# Indefinite and definite integral of e^sin(x) dx

1. Apr 15, 2015

### Emmanuel_Euler

Look to this indefinite integral →∫e^(sin(x))dx
Antiderivative or integral could not be found.and impossible to solve.

Look to this definite integral
∫e^(sin(x))dx (Upper bound is π and Lower bound is zero)=??

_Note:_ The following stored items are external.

/-- BULK or FLOAT after an abort, with no rest condition: BULK may lead to ABSORB at once (R124). -/
theorem CabinetRead.bulk_goes (h : CabinetRead f s x) {w : State} (hy : SameInputs x y) (hw : SameInputs x w)
    (hc : y.battery.charge = BulkOrFloat w) (hr : ¬ FrameRests f s w) :
    y.frameState.battery.charge =
      if w.battery.tempState = .fault then .float else if w.absorbTarget ≤ 10 * (f.battery.toNat : Int) then .absorb else .bulk := by
  have hrests : ¬ y.frameRests = true := by
    rw [hy.frameRests]
    exact fun hx => hr ((h.rests_iff hw).1 hx)
  obtain ⟨-, -, htemp, -⟩ := id hw.readings
  obtain ⟨-, -, hytemp, -⟩ := id hy.readings
  by_cases hfault : w.battery.tempState = .fault
  · rw [BulkOrFloat, if_pos hfault] at hc
    rw [if_pos hfault, State.frameState_float hc, if_neg hrests, State.frameFloat, if_pos (by rw [hytemp, ← htemp]; exact hfault)]
    exact hc
  · rw [BulkOrFloat, if_neg hfault] at hc
    have hmillivolts : y.batteryMillivolts = 10 * (f.battery.toNat : Int) := by
      rw [State.batteryMillivolts, hy.supply, h.meas]
      rfl
    rw [if_neg hfault, State.frameState_bulk hc, if_neg hrests, hy.absorbTarget, hw.absorbTarget, hmillivolts]
    split
    · rfl
    · exact hc

/-- The frame's step for a test keeps what the rules turn on (R130). -/
theorem State.frameTest_inputs (hnothing : x.nothingPending) : SameInputs x x.frameTest := by
  by_cases hrun : x.battery.testState = .running
  · have habort : ∀ cause charge, SameInputs x (x.measureTest.abortTest cause charge) := fun cause charge =>
      x.measureTest_inputs.trans (State.abortTest_aborted (m := x.measureTest) cause charge hrun hnothing).inputs
    rw [State.frameTest_running hrun]
    split
    · exact habort _ _
    · split
      · exact habort _ _
      · split
        · exact habort _ _
        · exact x.measureTest_inputs
  · rw [State.frameTest, if_neg hrun]
    exact .refl x

/-- The results of a test that a frame aborts, as R132 keeps them. -/
def FrameAborted (f : CabinetFrame) (s t : State) (cause : AbortCause) : Prop :=
  t.battery.testState = .idle ∧ t.battery.testTimer = none ∧ t.battery.retryTimer = none ∧ t.battery.lastResult = .aborted ∧
    t.battery.lastTime = some s.cmd.seconds ∧ t.battery.health = s.battery.health ∧ t.battery.failCount = s.battery.failCount ∧
    (s.seq.energyWait = none → t.reports = (s.reports.enter 2 s.cmd.seconds (.battery (frameAbortReport f s t cause))).1)

/-- A running test after a frame. -/
theorem CabinetRead.testTaken (h : CabinetRead f s x) (hnothing : x.nothingPending) (hrun : s.battery.testState = .running)
    (hcharge : s.battery.charge = .test) : TestTaken f s x.frameTest.frameState.chargerUpdate := by
  have hothers := h.others
  have hkept : x.battery.testState = s.battery.testState ∧ x.battery.charge = s.battery.charge ∧ x.battery.testTimer = s.battery.testTimer ∧
      x.battery.health = s.battery.health ∧ x.battery.failCount = s.battery.failCount := by rw [hothers]; exact ⟨rfl, rfl, rfl, rfl, rfl⟩
  obtain ⟨hxrun, hxcharge, hxtimer, hhealth, hfail⟩ := hkept
  have hmrun : x.measureTest.battery.testState = .running := hxrun.trans hrun
  have htest := State.frameTest_running (hxrun.trans hrun)
  have habort : ∀ cause charge, x.frameTest = x.measureTest.abortTest cause charge →
      TestAborted cause charge x.measureTest x.frameTest := fun cause charge heq => by
    rw [heq]
    exact State.abortTest_aborted cause charge hmrun hnothing
  have hready : x.measureTest.tripReady = decide (tripReadyLevel s.unit ≤ f.tripCap.toNat) := by
    have hunit : x.measureTest.unit = s.unit := (State.tables_congr h.store).1
    rw [State.tripReady, hunit]
    show decide (tripReadyLevel s.unit ≤ x.supply.meas.tripCap) = _
    rw [h.meas]
    rfl
  have hwindow : x.measureTest.outsideWindow = x.outsideWindow := x.measureTest_inputs.outsideWindow
  have hfaulty : x.measureTest.supply.chargerFault = f.flags.getLsbD 1 := h.fault
  rw [hready, hwindow, hfaulty] at htest
  have hchoice := x.measureTest_inputs.entryChoice
  have hy := State.frameTest_inputs hnothing
  have hw : SameInputs x x.frameTest.frameState.chargerUpdate := hy.trans (State.frameEnd_inputs _)
  have haborted : ∀ cause charge, TestAborted cause charge x.measureTest x.frameTest →
      FrameAborted f s x.frameTest.frameState.chargerUpdate cause := fun cause charge ha => by
    obtain ⟨hidle, htimer, hretry, hresult, htime, -, hreports⟩ := ha.ends
    obtain ⟨-, -, -, -, -, hwhealth, hwfail⟩ := id hw.readings
    refine ⟨hidle, htimer, hretry, hresult, ?_, hwhealth.trans hhealth, hwfail.trans hfail, fun _ => ?_⟩
    · rw [htime, ← h.seconds]
      rfl
    · rw [hreports, ha.reports, h.abortReport_eq hw, ← h.reports, ← h.seconds]
      rfl
  have hrests : ∀ cause, TestAborted cause .rest x.measureTest x.frameTest → FrameRests f s x.frameTest.frameState.chargerUpdate →
      x.frameTest.frameState.chargerUpdate.battery.charge = .rest := fun cause ha hr => by
    obtain ⟨-, -, -, -, -, hcharge, -⟩ := ha.ends
    rw [hcharge, h.rest_stays hy hw ha.charge hr]
    exact ha.charge
  have houtside := h.outside_iff hw
  refine ⟨fun henergy => ?energy, fun henergy hout => ?window, fun henergy hin hfault => ?fault, fun henergy hclear => ?measured⟩
  case energy =>
    have ha := habort .tripEnergy x.measureTest.entryChoice (by rw [htest, if_pos (by simpa using henergy)])
    refine ⟨haborted _ _ ha, fun hr => ?_, fun hr => ?_⟩
    · rw [hchoice, h.entryChoice_of_rests hw hr] at ha
      exact hrests _ ha hr
    · rw [hchoice, h.entryChoice_of_clear hw hr] at ha
      obtain ⟨-, -, -, -, -, hcharge, -⟩ := ha.ends
      rw [hcharge, h.bulk_goes hy hw ha.charge hr]
  case window =>
    have ha := habort .temperature .rest (by rw [htest, if_neg (by simpa using henergy), if_pos (houtside.2 hout)])
    exact ⟨haborted _ _ ha, hrests _ ha (.inl hout)⟩
  case fault =>
    have ha := habort .chargerFault .rest (by
      rw [htest, if_neg (by simpa using henergy), if_neg (fun hx => hin (houtside.1 hx)), if_pos hfault])
    exact ⟨haborted _ _ ha, hrests _ ha (.inr hfault)⟩
  case measured =>
    obtain ⟨hin, hsound⟩ := not_or.1 hclear
    have heq : x.frameTest = x.measureTest := by
      rw [htest, if_neg (by simpa using henergy), if_neg (fun hx => hin (houtside.1 hx)), if_neg hsound]
    have hrest : ¬ x.measureTest.frameRests = true := by
      rw [x.measureTest_inputs.frameRests]
      exact fun hx => hclear ((h.rests_iff hw).1 hx)
    have hstays : x.frameTest.frameState = x.measureTest := by
      rw [heq, State.frameState_test (y := x.measureTest) (hxcharge.trans hcharge), if_neg hrest]
    rw [hstays]
    have hmin : x.battery.vMin = s.battery.vMin ∧ x.battery.dischargeSum = s.battery.dischargeSum ∧ x.battery.frameCount = s.battery.frameCount := by
      rw [hothers]; exact ⟨rfl, rfl, rfl⟩
    obtain ⟨hmin, hsum, hcount⟩ := hmin
    simp only [State.chargerUpdate_fields]
    refine ⟨hmrun, hxcharge.trans hcharge, hxtimer, ?_, ?_, ?_⟩
    · show some (lowerOf x.supply.meas.battery x.battery.vMin) = _
      rw [h.meas, hmin]
      cases s.battery.vMin <;> rfl
    · show x.battery.dischargeSum - x.supply.meas.current = _
      rw [h.meas, hsum]
      rfl
    · show x.battery.frameCount + 1 = _
      rw [hcount]

end

end Sys2Proof.Machine
end

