/-- Settles O28: what the frame has reached, then the power-state rules, then the re-check. -/
theorem cabinetFrameTaken : Obligations.CabinetFrameTaken := by
  unfold Obligations.CabinetFrameTaken
  intro f s gap hgap hnothing
  obtain ⟨hkonly, hsupply, hread, hquiet⟩ := State.frameReached_read (f := f) (gap := gap) hnothing
  have hruled := State.powerRules_ruled (e := (s.takeMeasurements f).exhaustedBy gap) (hkonly.nothing hnothing)
  have hexec : exec (.cabinetFrame f) s =
      .next ((s.frameReached f gap).powerRules ((s.takeMeasurements f).exhaustedBy gap)).energyRecheck.grant := by
    have htaken : s.takeCabinet f = s.acceptCabinet f gap := by rw [State.takeCabinet, hgap]
    show Host.Outcome.next (s.takeCabinet f).grant = _
    rw [htaken]
    rfl
  generalize s.frameReached f gap = k at hkonly hsupply hread hquiet hruled hexec
  have hpowered := hruled.only
  generalize hr : k.powerRules ((s.takeMeasurements f).exhaustedBy gap) = r at hruled hexec hpowered
  have honly : OnPower s r := hkonly.trans hpowered
  have hrnothing := honly.nothing hnothing
  have hkeeps := State.energyRecheck_keeps hrnothing
  have hrechecked := State.energyRecheck_rechecked honly (by rw [hruled.supply, hsupply.fields])
  have hqsame : r.energyRecheck.supply = r.supply ∧ r.energyRecheck.tags = r.tags ∧ r.energyRecheck.cmd = r.cmd ∧
      SameClock r r.energyRecheck := by simp [SameClock]
  have hinFlight : r.energyRecheck.store.inFlight = r.store.inFlight := by
    unfold State.energyRecheck
    split <;> simp
  have hwaits : s.seq.energyWait = none → r.energyRecheck = r := fun hnone => by
    obtain ⟨-, -, ⟨hseq, -⟩, -⟩ := honly.same
    exact if_neg (by rw [hseq, hnone]; exact fun h => Bool.noConfusion h.2)
  generalize r.energyRecheck = q at hexec hkeeps hrechecked hqsame hinFlight hwaits
  obtain ⟨hqsupply, hqtags, hqcmd, hqclock⟩ := hqsame
  have hhealth : k.battery.health = s.battery.health := by
    cases hmark : s.supply.restoreMark with
    | true => exact (hread hmark).health
    | false => rw [(hquiet hmark).1]
  obtain ⟨-, -, -, -, -, -, -, hgsupply, hgbattery, hgreports, -, hgcmd, hglinks, -⟩ := q.grant_frame
  obtain ⟨hgtables, -⟩ := q.grant_store
  have htsupply : q.grant.supply = r.supply := hgsupply.trans hqsupply
  have htbattery : q.grant.battery = r.battery := hgbattery.trans hkeeps.battery
  have htlinks : q.grant.links = r.links := hglinks.trans hkeeps.links
  have htable : q.grant.batteryTable = r.batteryTable := by rw [State.batteryTable, State.table, hgtables, hkeeps.tables]; rfl
  obtain ⟨-, -, -, hrsoc, -⟩ := State.unit_congr htbattery htable
  have hksoc : r.soc = k.soc := by
    rw [State.soc, State.soc, hpowered.tables.2, hruled.readings.1]
  have hsoc : q.grant.soc = k.soc := hrsoc.trans hksoc
  obtain ⟨hpower, hmarks, hpresent, hbelow, -, hstarts⟩ := hsupply.inputs hkonly hhealth hsoc
  have hnext := hsupply.power_eq hkonly hhealth hsoc ((s.takeMeasurements f).exhaustedBy gap)
  rw [← hruled.power] at hnext
  have hkept := hruled.readings
  have hfields : r.supply.meas = frameMeasurements f ∧ r.supply.remote = frameRemote f ∧ r.supply.chargerFault = frameChargerFault f ∧
      r.supply.lastSeq = some f.seq ∧ r.supply.freshness = .fresh ∧ r.supply.freshTimer = startAt s.now (sec 1) ∧
      r.supply.present = decide (supplyPresentLevel s.unit ≤ f.supply.toNat) := by
    rw [hruled.supply, hsupply.fields]
    exact ⟨rfl, rfl, rfl, rfl, rfl, rfl, rfl⟩
  obtain ⟨hmeas, hremote, hfault, hseq, hfresh, hfreshTimer, hpres⟩ := hfields
  refine ⟨_, hexec, by rw [htsupply, hmeas], by rw [htsupply, hremote]; rfl, by rw [htsupply, hfault]; rfl, by rw [htsupply, hseq],
    by rw [htsupply, hfresh], by rw [htsupply, hfreshTimer], by rw [htsupply, hpres], fun hmark => ?charge, fun hmark hstart => ?unrestored,
    fun hg => ?exhausted, fun hp hs => ?unqualified, fun hp hs => ?started, fun hp => ?absent, ?power, ?cutoffTimer, fun hc hp => ?returned,
    fun hb he hp => ?cutoff, fun hidle hwait hgrant => ?report, fun hmark => ⟨?temperature, ?noticed, fun hn hp hidle => ?chargeTaken, fun hn hp hrun hc => ?test⟩,
    hrechecked.grant, fun hgrant => ?tags, ?cmd, ?mag, ?clock⟩
  case charge =>
    obtain ⟨hq, hcurrent, -⟩ := hkept
    rw [htbattery, hq, hcurrent]
    exact ⟨(hread hmark).q, (hread hmark).current⟩
  case unrestored =>
    have hstill : r.supply.power = s.supply.power := by rw [hnext, hstart, hmark]; rfl
    rw [htsupply, htbattery, hstill, hruled.same (hstill.trans hpower.symm)]
    exact ⟨hstart, (hquiet hmark).1⟩
  case exhausted =>
    rw [hg, State.exhaustedBy, Bool.and_eq_true, State.integrate_snd]
    exact Iff.rfl
  case unqualified =>
    have hkeptq := hruled.qualification fun h => hs (hstarts.1 h)
    rw [htsupply, hkeptq.1, hkeptq.2]
    exact ⟨hsupply.qualifies hp, hsupply.stays hp⟩
  case started =>
    rw [htsupply]
    have hjudged := hruled.starts (hstarts.2 hs)
    rw [if_pos (hpresent.2 hp)] at hjudged
    exact hjudged
  case absent =>
    rw [htsupply]
    by_cases hs : k.Starts
    · have hjudged := hruled.starts hs
      rw [if_neg fun h => hp (hpresent.1 h)] at hjudged
      exact hjudged
    · have hkeptq := hruled.qualification hs
      rw [hkeptq.1, hkeptq.2]
      exact hsupply.absent hp
  case power =>
    rw [htsupply]
    exact hnext
  case cutoffTimer =>
    rw [htsupply]
    exact hruled.cutoffTimer_eq hsupply hkonly hhealth
  case returned =>
    rw [htsupply]
    exact hruled.returned (hpower.trans hc) (hpresent.2 hp)
  case cutoff =>
    have hdown : r.supply.power = .cutoff := by
      rw [hnext]
      rcases hb with hb | hb <;> rw [hb] <;> exact if_pos ⟨he, hp⟩
    have hne : r.supply.power ≠ k.supply.power := by
      rw [hdown, hpower]
      rcases hb with hb | hb <;> rw [hb] <;> simp
    obtain ⟨hstage, hasked⟩ := hruled.draining hne hdown
    rw [htsupply, htbattery]
    exact ⟨hstage, (hruled.off hne (by rw [hdown]; exact (by simp))).charge, State.grant_recordAsked (hkeeps.asked hasked)⟩
  case report =>
    have hkidle : k.battery.testState = .idle ∧ k.reports = s.reports := by
      cases hmark : s.supply.restoreMark with
      | true =>
        obtain ⟨h1, h2, -⟩ := (hread hmark).idle hidle
        exact ⟨h1, h2⟩
      | false =>
        obtain ⟨h1, h2⟩ := hquiet hmark
        exact ⟨by rw [h1]; exact hidle, h2⟩
    have hreport := hruled.report_eq hsupply hkonly hhealth hkidle.1 hkidle.2
    rw [htsupply, hrsoc, hgreports, hwaits hwait]
    exact hreport
  case temperature => exact (hread hmark).temperature.congr (by rw [htbattery]; exact hkept)
  case noticed =>
    have hnoticed := ChargeNoticed.of_ruled (hread hmark) hruled hsupply hkonly
    simp only [ChargeNoticed, FrameRests, OutsideWindow, BulkOrFloat, htsupply, htbattery]
    exact hnoticed
  case chargeTaken =>
    have hstill : r = k := hruled.same (by rw [hnext, hn, hpower, hn]; exact if_pos hp)
    obtain ⟨-, -, hcharge⟩ := (hread hmark).idle hidle
    exact hcharge.congr (by rw [htbattery, hstill]) (by rw [htable, hstill]) (by rw [htlinks, hstill])
  case test =>
    have hstill : r = k := hruled.same (by rw [hnext, hn, hpower, hn]; exact if_pos hp)
    exact ((hread hmark).test hrun hc).congr (by rw [htbattery, hstill]) (by rw [htable, hstill]) fun hwait => by
      rw [hgreports, hwaits hwait, hstill]
  case tags =>
    obtain ⟨-, -, -, -, htags, -, hstore⟩ := honly.same
    exact State.grant_tags_of_nothing hgrant (hqtags.trans htags) (hinFlight.trans (by rw [hstore]))
  case cmd =>
    obtain ⟨-, -, -, -, -, hcmd, -⟩ := honly.same
    rw [hgcmd, hqcmd, hcmd]
  case mag =>
    obtain ⟨-, ⟨-, hmag, -⟩, -⟩ := honly.same
    simp [hkeeps.mag, hmag]
  case clock =>
    obtain ⟨⟨c1, c2, c3, c4⟩, -⟩ := honly.same
    obtain ⟨d1, d2, d3, d4⟩ := hqclock
    simp [SameClock, c1, c2, c3, c4, d1, d2, d3, d4]
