/-- SMAP: the map (R64). -/
def readSmap (b : List Byte) : Option OutletMap := do
  let reversed ← flagOf (field b 0 1)
  let arrangement ← readArrangement (field b 1 1)
  some { reversed, arrangement }

/-- CINP: the input and its configuration (R68). -/
def readCinp (b : List Byte) : Option (InputId × InputConfig) := do
  let k ← index1 10 (field b 0 1)
  let wet ← flagOf (field b 1 1)
  let code ← within 0 15 (field b 2 1)
  let debounce ← within 0 250 (field b 3 1)
  let activeHigh ← flagOf (field b 4 1)
  if field b 5 1 = 1 then none
  else some (k, { wet, code, debounce, activeHigh, limit := field b 5 1 })

/-- The split level of FAST: two bytes, of which a request of LEN 5 carries only the high one; the
other is then `low`, a free value (R191, log 32). -/
def splitLevel (b : List Byte) (low : Byte) : Nat :=
  if b.length = 5 then field b 4 1 * 256 + low.toNat else field b 4 2

/-- LRNT: the input and the method (R78). -/
def readLrnt (b : List Byte) (low : Byte) : Option (InputId × Method) := do
  let k ← index1 10 (field b 0 1)
  match field b 1 1 with
  | 0 =>
    let lowCode ← within 0 15 (field b 2 1)
    let highCode ← within 0 15 (field b 3 1)
    let split ← within 5 300 (splitLevel b low)
    some (k, .fast lowCode highCode split)
  | 1 =>
    let upper ← within 0 15 (field b 2 1)
    let trim ← withinInt (-3) 3 (signedField b 3 1)
    some (k, .full upper trim)
  | _ => none

/-- ARM: the start source (R19). -/
def readArm (b : List Byte) : Option StartSource :=
  match field b 0 1 with
  | 0 => some .now
  | 1 => (within 1 60 (field b 1 1)).map .pps
  | 2 => do
    let k ← index1 10 (field b 1 1)
    let inactive ← flagOf (field b 2 1)
    some (.input k (if inactive then .inactive else .active))
  | _ => none

/-- NMSK and NACK: the notice set; bits 12 to 15 must be 0 (R182, R183). -/
def readNotices (b : List Byte) : Option (Bank Bool 12) :=
  (within 0 4095 (field b 0 2)).map (setOf 12)

/-- RCAL: the outlet (R188). -/
def readOutlet (b : List Byte) : Option Outlet := index0 10 (field b 0 1)

/-- The ranges of a calibration record (R187); for a voltage outlet C and W are 0 (R189). -/
def calInRange (o : Outlet) (r : CalRecord) : Bool :=
  (32768 ≤ r.gain && r.gain ≤ 131071) && (decide (-2048 ≤ r.offset) && decide (r.offset ≤ 2047)) &&
  (if o.val < 4 then r.rating == 0 && r.capacity == 0
   else (1 ≤ r.rating && r.rating ≤ 25000) && (1 ≤ r.capacity && r.capacity ≤ 1000000000000))

/-- WCAL: the outlet and its record (R189). -/
def readWcal (b : List Byte) : Option (Outlet × CalRecord) := do
  let o ← index0 10 (field b 0 1)
  let r : CalRecord := { gain := field b 1 4, offset := signedField b 5 2, rating := field b 7 2,
                         capacity := field b 9 6 }
  if calInRange o r then some (o, r) else none

/-- GINP: the input (R83). -/
def readInput (b : List Byte) : Option InputId := index1 10 (field b 0 1)

/-- The sections of a report (R160). -/
inductive Section where
  | header | trail | timers | grades | breakers | triggers | marks | inputs
deriving DecidableEq, Repr

/-- The section of RRPT (R191). -/
def readSection (v : Nat) : Option Section :=
  match v with
  | 0 => some .header
  | 1 => some .trail
  | 2 => some .timers
  | 3 => some .grades
  | 4 => some .breakers
  | 5 => some .triggers
  | 6 => some .marks
  | 7 => some .inputs
  | _ => none

/-! ## The length check (R178, R190, R191) -/

/-- LSTA's length: 96 + 6e, and 11 more with a ramp; a count above 4 or a ramp byte above 1 passes
and is refused by R10 (R190). -/
def lstaLengthOk (b : List Byte) : Bool :=
  if b.length < 96 then false
  else if field b 94 1 > 4 then true
  else if b.length < 96 + 6 * field b 94 1 then false
  else
    match field b (95 + 6 * field b 94 1) 1 with
    | 0 => b.length == 96 + 6 * field b 94 1
    | 1 => b.length == 107 + 6 * field b 94 1
    | _ => true

/-- LCRV's length: 2 + 8p; a point count above 16 passes and is refused by R163 (R191). -/
def lcrvLengthOk (b : List Byte) : Bool :=
  if b.length < 2 then false
  else if field b 1 1 > 16 then true
  else b.length == 2 + 8 * field b 1 1

/-- Whether LEN is a length the kind allows (R178, R191). LRNT: R191 states LEN 5 and lays out fields of 6
bytes; either length is taken (log 32). -/
def lengthOk (kind : Byte) (b : List Byte) : Bool :=
  match kind.toNat with
  | 0x04 | 0x05 => b.length == 2
  | 0x06 | 0x23 => b.length == 1
  | 0x07 => b.length == 15
  | 0x10 => lstaLengthOk b
  | 0x12 => b.length == 6
  | 0x13 => b.length == 8
  | 0x14 => b.length == 10
  | 0x15 => b.length == 13
  | 0x16 => lcrvLengthOk b
  | 0x17 => b.length == 23
  | 0x20 => b.length == 2
  | 0x21 => b.length == 6
  | 0x22 => b.length == 5 || b.length == 6
  | 0x30 => b.length == 3
  | 0x51 => b.length == 4
  | 0x52 => b.length == 3
  | _ => b.length == 0

end Sys2Proof.Machine
end

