-- ==== Sys2Proof/Machine/RequestCommands.lean ====
section
/-! DEFINITION. The meanings of the request commands: each frame reaches the link interface at its
engine time with its TAG and body, and is queued, executed and answered by the rules of 11. -/

namespace Sys2Proof.Machine

/-- The outcome of a command. -/
abbrev Answer := Host.Outcome State Fault Refusal

/-- What the engine does while it runs; without power, or held by RSTN, it does nothing (R172,
log 11). -/
def whenUp (f : State → State) (s : State) : State :=
  match s.power with
  | .up => f s
  | .held => s
  | .off => s

/-- A good frame is complete at engine time `t` (R174, R176). -/
def request (t : Time) (f : Frame) (s : State) : State := whenUp (fun s => submit f (s.advance t)) s

/-- GINF (R184). -/
def execGinf (t : Time) (tag : Byte) (body : List Byte) (s : State) : Answer :=
  .next (request t { kind := 0x01, tag, body } s)

/-- GSTA (R185). -/
def execGsta (t : Time) (tag : Byte) (body : List Byte) (s : State) : Answer :=
  .next (request t { kind := 0x02, tag, body } s)

/-- ERST (R186). -/
def execErst (t : Time) (tag : Byte) (body : List Byte) (s : State) : Answer :=
  .next (request t { kind := 0x03, tag, body } s)

/-- NMSK (R182). -/
def execNmsk (t : Time) (tag : Byte) (body : List Byte) (s : State) : Answer :=
  .next (request t { kind := 0x04, tag, body } s)

/-- NACK (R183). -/
def execNack (t : Time) (tag : Byte) (body : List Byte) (s : State) : Answer :=
  .next (request t { kind := 0x05, tag, body } s)

/-- RCAL (R188). -/
def execRcal (t : Time) (tag : Byte) (body : List Byte) (s : State) : Answer :=
  .next (request t { kind := 0x06, tag, body } s)

/-- WCAL (R189). -/
def execWcal (t : Time) (tag : Byte) (body : List Byte) (s : State) : Answer :=
  .next (request t { kind := 0x07, tag, body } s)

/-- LSTA (R10). -/
def execLsta (t : Time) (tag : Byte) (body : List Byte) (s : State) : Answer :=
  .next (request t { kind := 0x10, tag, body } s)

/-- CLRS (R11). -/
def execClrs (t : Time) (tag : Byte) (body : List Byte) (s : State) : Answer :=
  .next (request t { kind := 0x11, tag, body } s)

/-- CMIT (R12). -/
def execCmit (t : Time) (tag : Byte) (body : List Byte) (s : State) : Answer :=
  .next (request t { kind := 0x12, tag, body } s)

/-- LTRG (R85). -/
def execLtrg (t : Time) (tag : Byte) (body : List Byte) (s : State) : Answer :=
  .next (request t { kind := 0x13, tag, body } s)

/-- CTMR (R101). -/
def execCtmr (t : Time) (tag : Byte) (body : List Byte) (s : State) : Answer :=
  .next (request t { kind := 0x14, tag, body } s)

/-- CBRK (R115). -/
def execCbrk (t : Time) (tag : Byte) (body : List Byte) (s : State) : Answer :=
  .next (request t { kind := 0x15, tag, body } s)

/-- LCRV (R163). -/
def execLcrv (t : Time) (tag : Byte) (body : List Byte) (s : State) : Answer :=
  .next (request t { kind := 0x16, tag, body } s)

/-- LGRD (R164). -/
def execLgrd (t : Time) (tag : Byte) (body : List Byte) (s : State) : Answer :=
  .next (request t { kind := 0x17, tag, body } s)

/-- SMAP (R64). -/
def execSmap (t : Time) (tag : Byte) (body : List Byte) (s : State) : Answer :=
  .next (request t { kind := 0x20, tag, body } s)

/-- CINP (R68). -/
def execCinp (t : Time) (tag : Byte) (body : List Byte) (s : State) : Answer :=
  .next (request t { kind := 0x21, tag, body } s)

/-- LRNT (R78). -/
def execLrnt (t : Time) (tag : Byte) (body : List Byte) (s : State) : Answer :=
  .next (request t { kind := 0x22, tag, body } s)

/-- GINP (R83). -/
def execGinp (t : Time) (tag : Byte) (body : List Byte) (s : State) : Answer :=
  .next (request t { kind := 0x23, tag, body } s)

/-- ARM (R19). -/
def execArm (t : Time) (tag : Byte) (body : List Byte) (s : State) : Answer :=
  .next (request t { kind := 0x30, tag, body } s)

/-- DARM (R39). -/
def execDarm (t : Time) (tag : Byte) (body : List Byte) (s : State) : Answer :=
  .next (request t { kind := 0x31, tag, body } s)

/-- STOP (R40). -/
def execStop (t : Time) (tag : Byte) (body : List Byte) (s : State) : Answer :=
  .next (request t { kind := 0x32, tag, body } s)

/-- ABRT (R41). -/
def execAbrt (t : Time) (tag : Byte) (body : List Byte) (s : State) : Answer :=
  .next (request t { kind := 0x33, tag, body } s)

/-- LSTR (R168). -/
def execLstr (t : Time) (tag : Byte) (body : List Byte) (s : State) : Answer :=
  .next (request t { kind := 0x50, tag, body } s)

/-- RRPT (R169). -/
def execRrpt (t : Time) (tag : Byte) (body : List Byte) (s : State) : Answer :=
  .next (request t { kind := 0x51, tag, body } s)

/-- RELR (R171). -/
def execRelr (t : Time) (tag : Byte) (body : List Byte) (s : State) : Answer :=
  .next (request t { kind := 0x52, tag, body } s)

/-- UNKNOWN_KIND_REQUEST (R178). -/
def execUnknownKindRequest (t : Time) (tag kind : Byte) (body : List Byte) (s : State) : Answer :=
  .next (request t { kind, tag, body } s)

end Sys2Proof.Machine
end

my question is : can we find any solution for this integral (definite integral) ??

Last edited: Apr 15, 2015
2. Apr 15, 2015

### axmls

There is no closed-form solution for the antiderivative, but we can still approximate the definite integral.

3. Apr 15, 2015

### pasmith

It may be possible to use contour integration to find an analytic value for $\int_0^\pi e^{\sin x}\,dx$.

4. Dec 1, 2016

### Cgty

Assume that we have a solution like that int(y dy)=int(e^sinx dx). It is clear we must find y^2/2=int(e^sinx dx). In order to equality, int[ln(y) dy]=int(sinx dx). Due to int(lny dy) is equal to y(lny-1); y(lny-1)=-cosx+c and y=[-cosx+c]/[lny-1]. We need to find y^2/2 therefore, y^2/2=[(cosx+c)/(lny-1)]^2/2. This is the solution of int(e^sinx dx) and we have a non-linear euation.

5. Dec 3, 2016

### lurflurf

lets consider
$$\frac{1}{\pi}\int_0^\pi\!e^{\sin(x)}\,\mathrm{d}x$$
I flipped through some books and did not find much on that, but I did find that
$$\frac{1}{\pi}\int_0^\pi\!e^{\cos(x)}\,\mathrm{d}x=\operatorname{I}_0(1)$$
I is the modified Bessel function of the first kind.
Also we know that
$$\operatorname{I}_0(1)=\frac{1}{\pi}\int_0^\pi\!\cosh(\sin(x))\,\mathrm{d}x\\ \operatorname{I}_0(1)\sim1.26606587775201$$
http://people.math.sfu.ca/~cbm/aands/page_376.htm
and
$$\operatorname{L}_0(1)=\frac{1}{\pi}\int_0^\pi\!\sinh(\sin(x))\,\mathrm{d}x\\ \operatorname{L}_0(1)\sim0.710243185937891$$
L is the Modified Struve Function
http://people.math.sfu.ca/~cbm/aands/page_498.htm
so
$$\frac{1}{\pi}\int_0^\pi\!e^{\sin(x)}\,\mathrm{d}x=\operatorname{I}_0(1)+\operatorname{L}_0(1)\sim1.97630906368990$$

6. Jan 11, 2017

### Emmanuel_Euler

can you give me the name of the books please, because i need them and thank you so much for help

7. Jan 11, 2017

### lurflurf

I found that in the famous Handbook of Mathematical Functions edited by M. Abramowitz and I. A. Stegun a "work for hire performed for the US Government" thus freely available.
For example here
http://people.math.sfu.ca/~cbm/aands/toc.htm
It is also of course available in print if you prefer.

8. Jan 11, 2017

### Emmanuel_Euler

thank you so much for help.....